This is an excellent opportunity for us to shed evolutionary psychological light on a common misunderstanding, since it allows us to shift our attention from a dark topic like domestic violence and apply the same logic to a much lighter topic: the midlife crisis. Many believe that men go through a midlife crisis when they are in midlife (in middle age). Not quite. Many middle-aged men
do
go through midlife crisis, but it's not because
they
are middle-aged but because their wives are. Just as it is the wife's age, not the husband's, that determines the risk of spousal abuse and murder, it is the wife's age, not the husband's, that prompts the constellation of behavior commonly known as a “midlife crisis.” From the evolutionary psychological perspective, a man's midlife crisis is precipitated by his wife's imminent menopause and the end of her reproductive career, and thus his renewed need to attract younger, reproductive women. Accordingly, a 50-year-old man married to a 25-year-old women would not go through a midlife crisis, while a 25-year-old man married to a 50-year-old woman would, just like a more typical 50-year-old man married to a 50-year-old woman would. It is not his midlife that matters; it is hers. So when he buys a shiny red sportscar, he's not trying to regain his youth; he's trying to attract young women to replace his menopausal wife by trumpeting his flash and cash.

7
Life's Not Fair, or Politically Correct

THE EVOLUTIONARY PSYCHOLOGY OF POLITICAL AND ECONOMIC INEQUALITIES

The topics covered in the final two chapters of this book (chapters 7 and 8) are the least explored areas of application for evolutionary psychology. Because of its origin in the field of psychology and its emphasis on sex and mating, most of the scientific progress and discoveries in evolutionary psychology have been on individual behavior and cognitions—how men and women behave differently, how the human brain perceives the world, the biases and tendencies in our thinking, and so on. Most of the applications of evolutionary psychology in the social sciences have therefore been “micro”—on the small scale of individuals.

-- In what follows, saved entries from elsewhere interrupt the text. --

-- ==== Sys2Proof/Machine/PortRows.lean ====
section
/-! DEFINITION. The commands and events of the field ports (chapter 6), one meaning per row. -/

namespace Sys2Proof.Machine

def execFrameReceived (p : FieldPort) (f : RxFrame) (s : State) : Host.Outcome State Fault Refusal :=
  done (s.frameIn p.val f)

def execCbHistoryReset (i : Fin 1024) (s : State) : Host.Outcome State Fault Refusal :=
  done (s.cbReset i.val)

def execGateEntryChange (p : FieldPort) (s : State) : Host.Outcome State Fault Refusal :=
  done (s.gateChange p.val)

def execQueueTransmit (p : FieldPort) (tc : Fin 8) (s : State) : Host.Outcome State Fault Refusal :=
  done (s.queueTransmit p.val tc.val)

def execFieldLinkDown (p : FieldPort) (s : State) : Host.Outcome State Fault Refusal :=
  done (s.fieldLinkDown p.val)

def execFieldLinkUp (p : FieldPort) (s : State) : Host.Outcome State Fault Refusal :=
  done (s.fieldUp p.val)

def execSyncReceived (p : FieldPort) (m : SyncMsg) (s : State) : Host.Outcome State Fault Refusal :=
  done (s.syncReceived p.val m)

def execSyncTransmit (p : FieldPort) (s : State) : Host.Outcome State Fault Refusal :=
  done (s.syncTransmit p.val)

def execAnnounceTransmit (p : FieldPort) (s : State) : Host.Outcome State Fault Refusal :=
  done (s.announceTransmit p.val)

def execPdelayReqTransmit (p : FieldPort) (s : State) : Host.Outcome State Fault Refusal :=
  done (s.pdelayReq p.val)

def execPdelayReqReceived (p : FieldPort) (seq : Half) (rx : PdelayArrival) (s : State) : Host.Outcome State Fault Refusal :=
  done (s.pdelayAnswer p.val seq.toNat rx.rx.toNat rx.clock.toNat rx.num.toNat)

def execFieldPortTimeSourceLost  (s : State) : Host.Outcome State Fault Refusal :=
  done (s.fieldTimeLost)

def execFpCntClr (r : Requester) (s : State) : Host.Outcome State Fault Refusal :=
  done (s.regWriteAt r Rg.FP_CTL 4 (·.fpCntClr))

def execPdelayRespReceived (p : FieldPort) (m : PdelayMsg) (s : State) : Host.Outcome State Fault Refusal :=
  done (s.pdelayDone p.val m)

def execFrameTransmissionEnd (p : FieldPort) (s : State) : Host.Outcome State Fault Refusal :=
  done (s.transmissionEnd p.val)

end Sys2Proof.Machine
end

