-- ==== Sys2Proof/Machine/PowerRows.lean ====
section
/-! DEFINITION. The rows of power, resets, retention, sprint, temperature and the time outputs (chapters 17 and 18). -/

namespace Sys2Proof.Machine

/-- R510. -/
def execLockoutRelease (a b : Bool) (s : State) : Host.Outcome State Fault Refusal := done (s.lockoutRelease a b)

/-- R512. -/
def execPowerFailWarning (s : State) : Host.Outcome State Fault Refusal := done s.powerFailWarning

/-- R513. -/
def execPowerFailRelease (s : State) : Host.Outcome State Fault Refusal := done s.powerFailPorts

/-- R512. -/
def execPowerFailColdReset (s : State) : Host.Outcome State Fault Refusal := done s.powerFailReset

/-- R510. -/
def execLockout (s : State) : Host.Outcome State Fault Refusal := done s.lockout

/-- R510, card "Feed lost". -/
def execFeedLost (b : Bool) (good : Bool) (s : State) : Host.Outcome State Fault Refusal := done (s.feed b good)

/-- R511. -/
def execHoldUpStoreNotCharged (s : State) : Host.Outcome State Fault Refusal := done s.holdLow

/-- R511. -/
def execHoldUpStoreCharged (s : State) : Host.Outcome State Fault Refusal := done s.holdCharged

/-- R515, R516, R531. -/
def execColdReset (s : State) : Host.Outcome State Fault Refusal := done s.coldReset

/-- R515, R516. -/
def execWarmRst (r : Requester) (key : Byte) (s : State) : Host.Outcome State Fault Refusal :=
  done (s.regWriteAt r Rg.PWR_CTL 4 fun s => s.pwrCtl r 1 key.toNat)

/-- R519. -/
def execSprintRequest (r : Requester) (on : Bool) (s : State) : Host.Outcome State Fault Refusal :=
  done (s.regWriteAt r Rg.PWR_SPRINT 4 fun s => s.sprintRequest r on)

/-- R520. -/
def execSprintLimitExpiry (s : State) : Host.Outcome State Fault Refusal := done s.sprintLimit

/-- R520. -/
def execCooldownEnd (s : State) : Host.Outcome State Fault Refusal := done s.coolEnd

/-- R521. -/
def execPoweredLedgerUpdate (s : State) : Host.Outcome State Fault Refusal := done s.poweredMinute

/-- R518. -/
def execRetentionWrite (r : Requester) (v : Word32) (s : State) : Host.Outcome State Fault Refusal :=
  done (s.regWriteAt r Rg.PWR_RET 4 fun s => s.retention r v.toNat)

/-- R522. -/
def execThermalSample (t : List Half) (s : State) : Host.Outcome State Fault Refusal := done (s.thermalSample t)

/-- R522. -/
def execMaxClr (r : Requester) (s : State) : Host.Outcome State Fault Refusal :=
  done (s.regWriteAt r Rg.THM_CTL 4 fun s => s.maxClr r)

/-- R532. -/
def execPpsOut (s : State) : Host.Outcome State Fault Refusal := done s.ppsOut

end Sys2Proof.Machine
end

There have not been many “macro” applications of evolutionary psychology—to the issues of economy, politics, and society at large. However, there have been some very intriguing studies in this area as well. Because both of us were originally sociologists, concerned more with macro issues than micro issues, this is where our training in sociology meets our current interest in evolutionary psychology.

One fascinating discovery from the application of evolutionary psychology to macro issues is that what we often regard as “beyond” individuals—because they are so much bigger than them—such as issues related to social institutions, economic and political inequalities, social problems, wars, religion, and even culture itself, have the same origins as individual behavior and cognitions. They all stem from our evolved psychological mechanisms in our brains. They are all macro manifestations of our human nature and biology.

Q. Why Do Politicians Risk Everything by Having an Affair (but Only If They Are Male)?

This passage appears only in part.